Learning the ropes of OOP...here's the code I have so far:
class FileAnalyzer:
def __init__(self, directory: str) -> None:
"""
The files_summary attribute stores the summarized data for each Python file in the specified directory.
"""
self.directory: str = os.listdir(directory) #Directory to be scanned
self.analyze_files() # summarize the python files data
self.files_summary: Dict[str, Dict[str, int]] = {
dir: {
'Number of Classes': cls,
'Number of Functions': funccount,
'Number of Lines of Code': codelines,
'Number of Characters': characters
}
}
def analyze_files(self) -> None:
"""
This method scans a directory for python files. For every python file, it determines the number of classes,
functions, lines of code, and characters. The count for each one is returned in a tuple.
"""
for dir in self.directory:
if dir.endswith('.py'): # Check for python files
with open(dir, "r") as pyfile:
cls = 0 # Initialize classes count
for line in pyfile:
if line.startswith('Class'):
cls += 1
funccount = 0 # Initialize function count
for line in pyfile:
if line.startswith('def'):
funccount += 1
#Get number of lines of code
i = -1 #Account for empty files
for i, line in enumerate(pyfile):
pass
codelines = i + 1
#Get number of characters
characters = 0
characters += sum(len(line) for line in pyfile)
return [cls, funccount, codelines, characters]

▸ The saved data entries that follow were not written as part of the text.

/-! ### Barrier phases (R290, R291, R303) -/

def Barrier.has (b : Barrier) (p member : Nat) : Bool := b.arrivals.any fun a => a.member == member && a.atPhase p
/-- A group of the launch has yet to start on a die (every die for none); with `core`, one that waits for nothing but a core (R81, R89).
Kind 1 has a group for each entry that a stage's queue holds full, on its home die (R77, R80; log 83). -/
def State.awaitsStart (s : State) (lid : Nat) (die : Option Nat) (core : Bool) : Bool :=
  match s.launch? lid with
  | none => false
  | some l =>
    let on := fun (d : Nat) => match die with | some x => d == x | none => true
    if l.kind == 1 then on l.queueDie && l.stages.any fun st => s.fullSlots l.vf st.record != 0
    else (List.range (l.total - l.next)).any fun i => l.unstarted (l.next + i) && on (s.launchDie l (l.next + i)) &&
      (!core || l.ready (l.next + i))
/-- Every group of the launch that satisfies p has arrived at a phase. -/
def State.groupsIn (s : State) (b : Barrier) (ph lid : Nat) (p : Group → Bool) : Bool :=
  s.groups.all fun g => !(g.launch == lid && p g) || b.has ph g.id
/-- A launch has arrived at a phase of its pod barrier once its groups have; one that is gone has. -/
def State.launchIn (s : State) (b : Barrier) (ph lid : Nat) : Bool :=
  !s.awaitsStart lid none false && s.groupsIn b ph lid fun _ => true
def Pod.members (p : Pod) : Nat := p.launches.length + p.records.length
/-- Every member on this device has arrived at a phase. -/
def State.podHere (s : State) (p : Pod) (b : Barrier) (ph : Nat) : Bool :=
  p.records.isEmpty && p.launches.all (s.launchIn b ph)
def State.allIn (s : State) (b : Barrier) : Bool :=
  let ph := b.complete
  match b.id with
  | .co gid => (match s.group? gid with | some g => g.ctxs.all fun c => b.has ph c.sync.agent | none => false)
  | .cl l c => !s.awaitsStart l (some (dieOfCluster c)) true && s.groupsIn b ph l fun g => clusterOf g.core == c
  | .di l d => !s.awaitsStart l (some d) false && s.groupsIn b ph l fun g => g.die == d
  | .pk l => !s.awaitsStart l none false && s.groupsIn b ph l fun _ => true
  | .pd n =>
    match s.pods.find? (fun p => p.id == n) with
    | some p => s.podHere p b ph && (p.count - p.members) * (ph + 1) ≤ p.remote
    | none => false
/-- An entry that the drop rule drops when this phase completes: of a member, or of a helper of it that had ended, or of a
job of either, before the arrival. -/
def Barrier.drops (b : Barrier) (ph : Nat) (e : Entry) : Bool :=
  b.arrivals.any fun a => a.atPhase ph && ((e.own == a.agent && e.ownRel ≤ a.tag) || a.ended.contains e.own)
/-- What other devices drop likewise (R303): each member's agent up to its arrival, and the helpers that had ended. -/
def Barrier.ends (b : Barrier) (ph : Nat) : List (Nat × Option Nat) :=
  (b.arrivals.filter fun a => a.atPhase ph).flatMap fun a => (a.agent, some a.tag) :: a.ended.map fun h => (h, none)
def State.dropPhase (s : State) (b : Barrier) : State :=
  match b.id with
  | .di l _ | .pk l =>
    (s.dropEntries true (b.drops b.complete)).tellEnds ((s.launch? l).map (·.vf) |>.getD 0) false (b.ends b.complete)
  | .co _ | .cl _ _ => s.dropEntries false (b.drops b.complete)
  | .pd _ => s
/-- The arrivals of a phase of a pod barrier go to the other devices (log 13): the first with the number of members here. -/
def State.announce (s : State) (p : Pod) (b : Barrier) : State :=
  let l := b.arrivals.filter fun a => a.atPhase p.announced && a.agent < 2 ^ 40
  let s1 := (l.zipIdx).foldl (fun (s : State) (x : Arrival × Nat) =>
    let g := s.group? x.1.member
    let core := match g with | some g => g.core | none => 0
    let vf := match g with | some g => g.vf | none => 0
    s.sendFabric { FabWrite.new (4096 + core) 0xFFFF vf (BitVec.ofNat 64 (p.id * 2 ^ 32 + p.announced))
        (bytesOfNat 4 (if x.2 == 0 then p.members else 0)) with
      agent := x.1.agent, tag := x.1.tag, adopts := s.adoptsOf x.1.agent x.1.tag [], value := x.1.value }) s
  { s1 with pods := s1.pods.map fun q => if q.id == p.id then { q with announced := q.announced + 1 } else q }
def Barrier.started (b : Barrier) : Bool := b.arrivals.any fun a => a.phase == b.complete && !a.last
/-- A pod barrier whose members here have all arrived at a phase that the other devices have not been told. -/
def State.toAnnounce (s : State) (b : Barrier) : Option Pod :=
  match b.id with
  | .pd n => s.pods.find? fun p => p.id == n && p.members < p.count && p.announced ≤ b.complete && s.podHere p b p.announced
  | _ => none
/-- A phase completes once every member has arrived; a pod barrier first tells the other devices. -/
def State.phaseComplete (s : State) (b : Barrier) : State :=
  if !b.started then s
  else
    match s.toAnnounce b with
    | some p => s.announce p b
    | none =>
      if !s.allIn b then s
      else (s.dropPhase b).updBarrier b.id fun x => { x with complete := x.complete + 1 }
def execBarrierPhaseComplete (i : Nat) (s : State) : Host.Outcome State Fault Refusal :=
  .next (match s.barriers[i]? with | some b => s.phaseComplete b | none => s)

/-! ### Time, counters, notifications -/

/-- The refresh window of a bank that is in it comes to its end (R211). -/
def execRefreshWindowEnd (_die bank : Nat) (s : State) : Host.Outcome State Fault Refusal :=
  if s.refreshing bank then
    let stop := (s.phcNs - s.phase + 1000 * bank + 320) * phcUnit
    let per := (1000000000000 + s.rate).toNat
    .next (s.advance ((stop - s.phc + per - 1) / per))
  else .next s
/-- The event codes that count something (R332). -/
def pmcEvents : List Nat := [1, 2, 3, 4, 5, 6, 7, 0x10, 0x11, 0x12, 0x20, 0x21, 0x22, 0x30, 0x31, 0x40]
/-- A selection counts events of the group that runs on a core: one of R332's, in a mode of one of its contexts. -/
def State.counts (s : State) (core sel : Nat) : Bool :=
  pmcEvents.contains (sel % 2 ^ 16) &&
    (match s.groupOn? core with
     | some g => g.ctxs.any fun c => if c.csr.mode then bit sel 18 else bit sel 17
     | none => false)
/-- A counter that stands at its largest value counts an event and wraps (R332). -/
def execPmcOverflow (core n : Nat) (s : State) : Host.Outcome State Fault Refusal :=
  let i := n % 8
  let k := s.core core
  if n < 8 && (k.pmc.toList.getD i 0) == BitVec.allOnes 48 && s.counts core (k.pmsel.toList.getD i 0).toNat then
    let f := fun (q : Core) =>
      { q with pmc := Vector.ofFn fun (j : Fin 8) => if j.val == i then 0 else q.pmc[j],
               pmsel := Vector.ofFn fun (j : Fin 8) => if j.val == i then q.pmsel[j] ||| BitVec.twoPow 64 63 else q.pmsel[j] }
    let s1 := s.updCore core f
    match s.groupOn? core with
    | some g =>
      .next (if (k.pmsel.toList.getD i 0).getLsbD 19 then
        s1.inform g.vf (faultRecord (BitVec.ofNat 64 i) 0 0 core 0 8 false false 0x24) else s1)
    | none => .next s1
  else .next s
/-- Queue the overflowed pages of a function while there is room (R229). -/
def State.drainPage (vf : Nat) (s : State) (x : Nat × Page) : State :=
  if x.2.vf == vf && x.2.overflow && !s.nqFull vf then
    let s1 : State := { s with pages := alPut s.pages x.1 { x.2 with overflow := false, queued := some (s.nqTail vf) } }
    s1.nqPut vf x.1 x.2.count true
  else s
def State.overflowed (s : State) (vf : Nat) : Bool := s.pages.any fun x => x.2.vf == vf && x.2.overflow
def execNotifyOverflowDrain (vf : Nat) (s : State) : Host.Outcome State Fault Refusal :=
  if s.overflowed vf then
    let s1 := s.pages.foldl (State.drainPage vf) s
    .next (if s1.overflowed vf then s1 else s1.nqPending vf false)
  else .next s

def pretty_print(self) -> None:
"""
This method creates a table with the desired counts from the Python files using the PrettyTable module.
"""
pt: PrettyTable = PrettyTable(field_names=['# of Classes', '# of Functions', '# Lines of Code (Excluding Comments)',
'# of characters in file (Including Comments)'])
for cls, funccount, codelines, characters in self.files_summary():
pt.add_row([cls, funccount, codelines, characters])
print(pt)
FileAnalyzer('/path/to/directory/withpythonfiles')
Currently getting an error of NameError: name 'cls' is not defined
when I try to run the code. Is calling self.analyze_files()
within __init__
not enough to pass the returned values into __init__
? Ideally, for a python file of
def func1():
pass
def func2():
pass
class Foo:
def __init__(self):
pass
class Bar:
def __init__(self):
pass
if __name__ == "__main__":
main()
The PrettyTable would tell me that there are 2 classes, 4 functions, 25 lines, and 270 characters. For a file of:
definitely not function
This is def not a function def
The PrettyTable would tell me that the file has 0 functions. I would like self.analyze_files()
to populate summarized data into self.files_summary
without passing any other arguments to analyze_files()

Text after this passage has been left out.